Further, it was alleged that the rubber estate, which Believers Eastern Church purchased from Harrison's Malayalam Ltd., was on leasehold from the government and not saleable.
Legal proceedings are still ongoing.

There is also been an ongoing court case regarding the illegal filling in of wetlands in order to build the Believers Eastern Church Medical College Hospital.

Moran Mor Athanasius Yohan Metropolitan said that the claims were politically motivated and that the workings of Gospel for Asia and Believers Eastern Church are transparent. Further, the rubber estate is an investment to help fund social service activities among underdeveloped communities and not a personal land grab as opponents have stated.

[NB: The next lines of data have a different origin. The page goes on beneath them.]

/-- Fields that `setupWritten` keeps. -/
theorem State.setupWritten_frame (s : State) (members : StationMap) (guardSet : RegionMap) :
    (State.setupWritten s members guardSet).power = s.power ∧ (State.setupWritten s members guardSet).events = s.events ∧ (State.setupWritten s members guardSet).line = s.line ∧ (State.setupWritten s members guardSet).roster = s.roster ∧ (State.setupWritten s members guardSet).table = s.table ∧ (State.setupWritten s members guardSet).out = s.out ∧ (State.setupWritten s members guardSet).applyQ = s.applyQ ∧ (State.setupWritten s members guardSet).unsaved = s.unsaved ∧ (State.setupWritten s members guardSet).catchup = s.catchup ∧ (State.setupWritten s members guardSet).serving = s.serving ∧ (State.setupWritten s members guardSet).arb = s.arb ∧ (State.setupWritten s members guardSet).serial = s.serial ∧ (State.setupWritten s members guardSet).free = s.free ∧ (State.setupWritten s members guardSet).pending = s.pending := by
  unfold State.setupWritten; (repeat' (first | split | dsimp only)) <;> simp
@[simp] theorem State.setupWritten_power (s : State) (members : StationMap) (guardSet : RegionMap) : (State.setupWritten s members guardSet).power = s.power :=
  (State.setupWritten_frame s members guardSet).1
@[simp] theorem State.setupWritten_events (s : State) (members : StationMap) (guardSet : RegionMap) : (State.setupWritten s members guardSet).events = s.events :=
  (State.setupWritten_frame s members guardSet).2.1
@[simp] theorem State.setupWritten_line (s : State) (members : StationMap) (guardSet : RegionMap) : (State.setupWritten s members guardSet).line = s.line :=
  (State.setupWritten_frame s members guardSet).2.2.1
@[simp] theorem State.setupWritten_roster (s : State) (members : StationMap) (guardSet : RegionMap) : (State.setupWritten s members guardSet).roster = s.roster :=
  (State.setupWritten_frame s members guardSet).2.2.2.1
@[simp] theorem State.setupWritten_table (s : State) (members : StationMap) (guardSet : RegionMap) : (State.setupWritten s members guardSet).table = s.table :=
  (State.setupWritten_frame s members guardSet).2.2.2.2.1
@[simp] theorem State.setupWritten_out (s : State) (members : StationMap) (guardSet : RegionMap) : (State.setupWritten s members guardSet).out = s.out :=
  (State.setupWritten_frame s members guardSet).2.2.2.2.2.1
@[simp] theorem State.setupWritten_applyQ (s : State) (members : StationMap) (guardSet : RegionMap) : (State.setupWritten s members guardSet).applyQ = s.applyQ :=
  (State.setupWritten_frame s members guardSet).2.2.2.2.2.2.1
@[simp] theorem State.setupWritten_unsaved (s : State) (members : StationMap) (guardSet : RegionMap) : (State.setupWritten s members guardSet).unsaved = s.unsaved :=
  (State.setupWritten_frame s members guardSet).2.2.2.2.2.2.2.1
@[simp] theorem State.setupWritten_catchup (s : State) (members : StationMap) (guardSet : RegionMap) : (State.setupWritten s members guardSet).catchup = s.catchup :=
  (State.setupWritten_frame s members guardSet).2.2.2.2.2.2.2.2.1
@[simp] theorem State.setupWritten_serving (s : State) (members : StationMap) (guardSet : RegionMap) : (State.setupWritten s members guardSet).serving = s.serving :=
  (State.setupWritten_frame s members guardSet).2.2.2.2.2.2.2.2.2.1
@[simp] theorem State.setupWritten_arb (s : State) (members : StationMap) (guardSet : RegionMap) : (State.setupWritten s members guardSet).arb = s.arb :=
  (State.setupWritten_frame s members guardSet).2.2.2.2.2.2.2.2.2.2.1
@[simp] theorem State.setupWritten_serial (s : State) (members : StationMap) (guardSet : RegionMap) : (State.setupWritten s members guardSet).serial = s.serial :=
  (State.setupWritten_frame s members guardSet).2.2.2.2.2.2.2.2.2.2.2.1
@[simp] theorem State.setupWritten_free (s : State) (members : StationMap) (guardSet : RegionMap) : (State.setupWritten s members guardSet).free = s.free :=
  (State.setupWritten_frame s members guardSet).2.2.2.2.2.2.2.2.2.2.2.2.1
@[simp] theorem State.setupWritten_pending (s : State) (members : StationMap) (guardSet : RegionMap) : (State.setupWritten s members guardSet).pending = s.pending :=
  (State.setupWritten_frame s members guardSet).2.2.2.2.2.2.2.2.2.2.2.2.2

/-- Fields that `formatRegionDone` keeps. -/
theorem State.formatRegionDone_frame (s : State) (r : Region) :
    (State.formatRegionDone s r).power = s.power ∧ (State.formatRegionDone s r).port = s.port ∧ (State.formatRegionDone s r).events = s.events ∧ (State.formatRegionDone s r).ctl = s.ctl ∧ (State.formatRegionDone s r).line = s.line ∧ (State.formatRegionDone s r).roster = s.roster ∧ (State.formatRegionDone s r).out = s.out ∧ (State.formatRegionDone s r).applyQ = s.applyQ ∧ (State.formatRegionDone s r).catchup = s.catchup ∧ (State.formatRegionDone s r).serving = s.serving ∧ (State.formatRegionDone s r).arb = s.arb ∧ (State.formatRegionDone s r).serial = s.serial ∧ (State.formatRegionDone s r).free = s.free ∧ (State.formatRegionDone s r).pending = s.pending := by
  unfold State.formatRegionDone; (repeat' (first | split | dsimp only)) <;> simp
@[simp] theorem State.formatRegionDone_power (s : State) (r : Region) : (State.formatRegionDone s r).power = s.power :=
  (State.formatRegionDone_frame s r).1
@[simp] theorem State.formatRegionDone_port (s : State) (r : Region) : (State.formatRegionDone s r).port = s.port :=
  (State.formatRegionDone_frame s r).2.1
@[simp] theorem State.formatRegionDone_events (s : State) (r : Region) : (State.formatRegionDone s r).events = s.events :=
  (State.formatRegionDone_frame s r).2.2.1
@[simp] theorem State.formatRegionDone_ctl (s : State) (r : Region) : (State.formatRegionDone s r).ctl = s.ctl :=
  (State.formatRegionDone_frame s r).2.2.2.1
@[simp] theorem State.formatRegionDone_line (s : State) (r : Region) : (State.formatRegionDone s r).line = s.line :=
  (State.formatRegionDone_frame s r).2.2.2.2.1
@[simp] theorem State.formatRegionDone_roster (s : State) (r : Region) : (State.formatRegionDone s r).roster = s.roster :=
  (State.formatRegionDone_frame s r).2.2.2.2.2.1
@[simp] theorem State.formatRegionDone_out (s : State) (r : Region) : (State.formatRegionDone s r).out = s.out :=
  (State.formatRegionDone_frame s r).2.2.2.2.2.2.1
@[simp] theorem State.formatRegionDone_applyQ (s : State) (r : Region) : (State.formatRegionDone s r).applyQ = s.applyQ :=
  (State.formatRegionDone_frame s r).2.2.2.2.2.2.2.1
@[simp] theorem State.formatRegionDone_catchup (s : State) (r : Region) : (State.formatRegionDone s r).catchup = s.catchup :=
  (State.formatRegionDone_frame s r).2.2.2.2.2.2.2.2.1
@[simp] theorem State.formatRegionDone_serving (s : State) (r : Region) : (State.formatRegionDone s r).serving = s.serving :=
  (State.formatRegionDone_frame s r).2.2.2.2.2.2.2.2.2.1
@[simp] theorem State.formatRegionDone_arb (s : State) (r : Region) : (State.formatRegionDone s r).arb = s.arb :=
  (State.formatRegionDone_frame s r).2.2.2.2.2.2.2.2.2.2.1
@[simp] theorem State.formatRegionDone_serial (s : State) (r : Region) : (State.formatRegionDone s r).serial = s.serial :=
  (State.formatRegionDone_frame s r).2.2.2.2.2.2.2.2.2.2.2.1
@[simp] theorem State.formatRegionDone_free (s : State) (r : Region) : (State.formatRegionDone s r).free = s.free :=
  (State.formatRegionDone_frame s r).2.2.2.2.2.2.2.2.2.2.2.2.1
@[simp] theorem State.formatRegionDone_pending (s : State) (r : Region) : (State.formatRegionDone s r).pending = s.pending :=
  (State.formatRegionDone_frame s r).2.2.2.2.2.2.2.2.2.2.2.2.2

/-- Fields that `formatNext` keeps. -/
theorem State.formatNext_frame (s : State) (r : Region) (k : Chunk) :
    (State.formatNext s r k).power = s.power ∧ (State.formatNext s r k).events = s.events ∧ (State.formatNext s r k).ctl = s.ctl ∧ (State.formatNext s r k).line = s.line ∧ (State.formatNext s r k).roster = s.roster ∧ (State.formatNext s r k).out = s.out ∧ (State.formatNext s r k).applyQ = s.applyQ ∧ (State.formatNext s r k).catchup = s.catchup ∧ (State.formatNext s r k).serving = s.serving ∧ (State.formatNext s r k).arb = s.arb ∧ (State.formatNext s r k).serial = s.serial ∧ (State.formatNext s r k).free = s.free ∧ (State.formatNext s r k).pending = s.pending := by
  unfold State.formatNext; (repeat' (first | split | dsimp only)) <;> simp
@[simp] theorem State.formatNext_power (s : State) (r : Region) (k : Chunk) : (State.formatNext s r k).power = s.power :=
  (State.formatNext_frame s r k).1
@[simp] theorem State.formatNext_events (s : State) (r : Region) (k : Chunk) : (State.formatNext s r k).events = s.events :=
  (State.formatNext_frame s r k).2.1
@[simp] theorem State.formatNext_ctl (s : State) (r : Region) (k : Chunk) : (State.formatNext s r k).ctl = s.ctl :=
  (State.formatNext_frame s r k).2.2.1
@[simp] theorem State.formatNext_line (s : State) (r : Region) (k : Chunk) : (State.formatNext s r k).line = s.line :=
  (State.formatNext_frame s r k).2.2.2.1
@[simp] theorem State.formatNext_roster (s : State) (r : Region) (k : Chunk) : (State.formatNext s r k).roster = s.roster :=
  (State.formatNext_frame s r k).2.2.2.2.1
@[simp] theorem State.formatNext_out (s : State) (r : Region) (k : Chunk) : (State.formatNext s r k).out = s.out :=
  (State.formatNext_frame s r k).2.2.2.2.2.1
@[simp] theorem State.formatNext_applyQ (s : State) (r : Region) (k : Chunk) : (State.formatNext s r k).applyQ = s.applyQ :=
  (State.formatNext_frame s r k).2.2.2.2.2.2.1
@[simp] theorem State.formatNext_catchup (s : State) (r : Region) (k : Chunk) : (State.formatNext s r k).catchup = s.catchup :=
  (State.formatNext_frame s r k).2.2.2.2.2.2.2.1
@[simp] theorem State.formatNext_serving (s : State) (r : Region) (k : Chunk) : (State.formatNext s r k).serving = s.serving :=
  (State.formatNext_frame s r k).2.2.2.2.2.2.2.2.1
@[simp] theorem State.formatNext_arb (s : State) (r : Region) (k : Chunk) : (State.formatNext s r k).arb = s.arb :=
  (State.formatNext_frame s r k).2.2.2.2.2.2.2.2.2.1
@[simp] theorem State.formatNext_serial (s : State) (r : Region) (k : Chunk) : (State.formatNext s r k).serial = s.serial :=
  (State.formatNext_frame s r k).2.2.2.2.2.2.2.2.2.2.1
@[simp] theorem State.formatNext_free (s : State) (r : Region) (k : Chunk) : (State.formatNext s r k).free = s.free :=
  (State.formatNext_frame s r k).2.2.2.2.2.2.2.2.2.2.2.1
@[simp] theorem State.formatNext_pending (s : State) (r : Region) (k : Chunk) : (State.formatNext s r k).pending = s.pending :=
  (State.formatNext_frame s r k).2.2.2.2.2.2.2.2.2.2.2.2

In 2017, the Ministry of Home Affairs had suspended the Foreign Contribution Regulation Act (FCRA) licenses of the church and three NGOs associated with Believers Eastern Church from receiving foreign funds.
It is mandatory to have FCRA clearance from the Home Ministry for any organization to receive foreign funds. The trust enjoyed exemption under the I-T Act, 1961 as charitable/religious trust, receiving donations from foreign countries ostensibly for helping the poor and destitute and evangelical purposes.
The government has reconsidered the decision to allow prior permission to two NGOs after detailed verification.

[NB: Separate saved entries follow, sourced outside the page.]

-- ==== Sys2Proof/Laws/LineEventsFrame.lean ====
section
/-! SUPPORT. What each operation of Machine/LineEvents.lean leaves as it is, field by field. -/

namespace Sys2Proof.Machine

/-- Fields that `sendBeacon` keeps. -/
theorem State.sendBeacon_frame (s : State) :
    (State.sendBeacon s).power = s.power ∧ (State.sendBeacon s).nv = s.nv ∧ (State.sendBeacon s).port = s.port ∧ (State.sendBeacon s).events = s.events ∧ (State.sendBeacon s).roster = s.roster ∧ (State.sendBeacon s).table = s.table ∧ (State.sendBeacon s).out = s.out ∧ (State.sendBeacon s).applyQ = s.applyQ ∧ (State.sendBeacon s).unsaved = s.unsaved ∧ (State.sendBeacon s).catchup = s.catchup ∧ (State.sendBeacon s).serving = s.serving ∧ (State.sendBeacon s).arb = s.arb ∧ (State.sendBeacon s).serial = s.serial ∧ (State.sendBeacon s).free = s.free ∧ (State.sendBeacon s).pending = s.pending := by
  unfold State.sendBeacon; (repeat' (first | split | dsimp only)) <;> simp
@[simp] theorem State.sendBeacon_power (s : State) : (State.sendBeacon s).power = s.power :=
  (State.sendBeacon_frame s).1
@[simp] theorem State.sendBeacon_nv (s : State) : (State.sendBeacon s).nv = s.nv :=
  (State.sendBeacon_frame s).2.1
@[simp] theorem State.sendBeacon_port (s : State) : (State.sendBeacon s).port = s.port :=
  (State.sendBeacon_frame s).2.2.1
@[simp] theorem State.sendBeacon_events (s : State) : (State.sendBeacon s).events = s.events :=
  (State.sendBeacon_frame s).2.2.2.1
@[simp] theorem State.sendBeacon_roster (s : State) : (State.sendBeacon s).roster = s.roster :=
  (State.sendBeacon_frame s).2.2.2.2.1
@[simp] theorem State.sendBeacon_table (s : State) : (State.sendBeacon s).table = s.table :=
  (State.sendBeacon_frame s).2.2.2.2.2.1
@[simp] theorem State.sendBeacon_out (s : State) : (State.sendBeacon s).out = s.out :=
  (State.sendBeacon_frame s).2.2.2.2.2.2.1
@[simp] theorem State.sendBeacon_applyQ (s : State) : (State.sendBeacon s).applyQ = s.applyQ :=
  (State.sendBeacon_frame s).2.2.2.2.2.2.2.1
@[simp] theorem State.sendBeacon_unsaved (s : State) : (State.sendBeacon s).unsaved = s.unsaved :=
  (State.sendBeacon_frame s).2.2.2.2.2.2.2.2.1
@[simp] theorem State.sendBeacon_catchup (s : State) : (State.sendBeacon s).catchup = s.catchup :=
  (State.sendBeacon_frame s).2.2.2.2.2.2.2.2.2.1
@[simp] theorem State.sendBeacon_serving (s : State) : (State.sendBeacon s).serving = s.serving :=
  (State.sendBeacon_frame s).2.2.2.2.2.2.2.2.2.2.1
@[simp] theorem State.sendBeacon_arb (s : State) : (State.sendBeacon s).arb = s.arb :=
  (State.sendBeacon_frame s).2.2.2.2.2.2.2.2.2.2.2.1
@[simp] theorem State.sendBeacon_serial (s : State) : (State.sendBeacon s).serial = s.serial :=
  (State.sendBeacon_frame s).2.2.2.2.2.2.2.2.2.2.2.2.1
@[simp] theorem State.sendBeacon_free (s : State) : (State.sendBeacon s).free = s.free :=
  (State.sendBeacon_frame s).2.2.2.2.2.2.2.2.2.2.2.2.2.1
@[simp] theorem State.sendBeacon_pending (s : State) : (State.sendBeacon s).pending = s.pending :=
  (State.sendBeacon_frame s).2.2.2.2.2.2.2.2.2.2.2.2.2.2

/-- Fields that `unheldUnless` keeps. -/
theorem State.unheldUnless_frame (s : State) (won : Bool) (r : Region) :
    (State.unheldUnless s won r).power = s.power ∧ (State.unheldUnless s won r).port = s.port ∧ (State.unheldUnless s won r).events = s.events ∧ (State.unheldUnless s won r).ctl = s.ctl ∧ (State.unheldUnless s won r).line = s.line ∧ (State.unheldUnless s won r).roster = s.roster ∧ (State.unheldUnless s won r).out = s.out ∧ (State.unheldUnless s won r).applyQ = s.applyQ ∧ (State.unheldUnless s won r).unsaved = s.unsaved ∧ (State.unheldUnless s won r).catchup = s.catchup ∧ (State.unheldUnless s won r).serving = s.serving ∧ (State.unheldUnless s won r).arb = s.arb ∧ (State.unheldUnless s won r).serial = s.serial ∧ (State.unheldUnless s won r).free = s.free ∧ (State.unheldUnless s won r).pending = s.pending := by
  unfold State.unheldUnless; (repeat' (first | split | dsimp only)) <;> simp
@[simp] theorem State.unheldUnless_power (s : State) (won : Bool) (r : Region) : (State.unheldUnless s won r).power = s.power :=
  (State.unheldUnless_frame s won r).1
@[simp] theorem State.unheldUnless_port (s : State) (won : Bool) (r : Region) : (State.unheldUnless s won r).port = s.port :=
  (State.unheldUnless_frame s won r).2.1
@[simp] theorem State.unheldUnless_events (s : State) (won : Bool) (r : Region) : (State.unheldUnless s won r).events = s.events :=
  (State.unheldUnless_frame s won r).2.2.1
@[simp] theorem State.unheldUnless_ctl (s : State) (won : Bool) (r : Region) : (State.unheldUnless s won r).ctl = s.ctl :=
  (State.unheldUnless_frame s won r).2.2.2.1
@[simp] theorem State.unheldUnless_line (s : State) (won : Bool) (r : Region) : (State.unheldUnless s won r).line = s.line :=
  (State.unheldUnless_frame s won r).2.2.2.2.1
@[simp] theorem State.unheldUnless_roster (s : State) (won : Bool) (r : Region) : (State.unheldUnless s won r).roster = s.roster :=
  (State.unheldUnless_frame s won r).2.2.2.2.2.1
@[simp] theorem State.unheldUnless_out (s : State) (won : Bool) (r : Region) : (State.unheldUnless s won r).out = s.out :=
  (State.unheldUnless_frame s won r).2.2.2.2.2.2.1
@[simp] theorem State.unheldUnless_applyQ (s : State) (won : Bool) (r : Region) : (State.unheldUnless s won r).applyQ = s.applyQ :=
  (State.unheldUnless_frame s won r).2.2.2.2.2.2.2.1
@[simp] theorem State.unheldUnless_unsaved (s : State) (won : Bool) (r : Region) : (State.unheldUnless s won r).unsaved = s.unsaved :=
  (State.unheldUnless_frame s won r).2.2.2.2.2.2.2.2.1
@[simp] theorem State.unheldUnless_catchup (s : State) (won : Bool) (r : Region) : (State.unheldUnless s won r).catchup = s.catchup :=
  (State.unheldUnless_frame s won r).2.2.2.2.2.2.2.2.2.1
@[simp] theorem State.unheldUnless_serving (s : State) (won : Bool) (r : Region) : (State.unheldUnless s won r).serving = s.serving :=
  (State.unheldUnless_frame s won r).2.2.2.2.2.2.2.2.2.2.1
@[simp] theorem State.unheldUnless_arb (s : State) (won : Bool) (r : Region) : (State.unheldUnless s won r).arb = s.arb :=
  (State.unheldUnless_frame s won r).2.2.2.2.2.2.2.2.2.2.2.1
@[simp] theorem State.unheldUnless_serial (s : State) (won : Bool) (r : Region) : (State.unheldUnless s won r).serial = s.serial :=
  (State.unheldUnless_frame s won r).2.2.2.2.2.2.2.2.2.2.2.2.1
@[simp] theorem State.unheldUnless_free (s : State) (won : Bool) (r : Region) : (State.unheldUnless s won r).free = s.free :=
  (State.unheldUnless_frame s won r).2.2.2.2.2.2.2.2.2.2.2.2.2.1
@[simp] theorem State.unheldUnless_pending (s : State) (won : Bool) (r : Region) : (State.unheldUnless s won r).pending = s.pending :=
  (State.unheldUnless_frame s won r).2.2.2.2.2.2.2.2.2.2.2.2.2.2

In 2020, the Income Tax officials conducted searches at around 60 premises associated with the Believers Church.
The I-T officials seized Rs 14.5 cr from the raid at the offices of Believers church. Out of the total amount, Rs 7 cr was recovered from the boot of a car owned by an employee of the hospital under Believers church. Rest of the amount was seized from various places including Delhi.
I-T officials revealed that they are looking into transactions over the last ten years. The church had got around Rs 4,000 crore over the years and a chunk of it had gone into the construction of institutions and real estate dealings.

==Ecumenical relations==
Believers Eastern Church is a member of The National Council of Churches in India and the Kerala Council of Churches. It has also held ecumenical contacts with the Anglican Church in North America.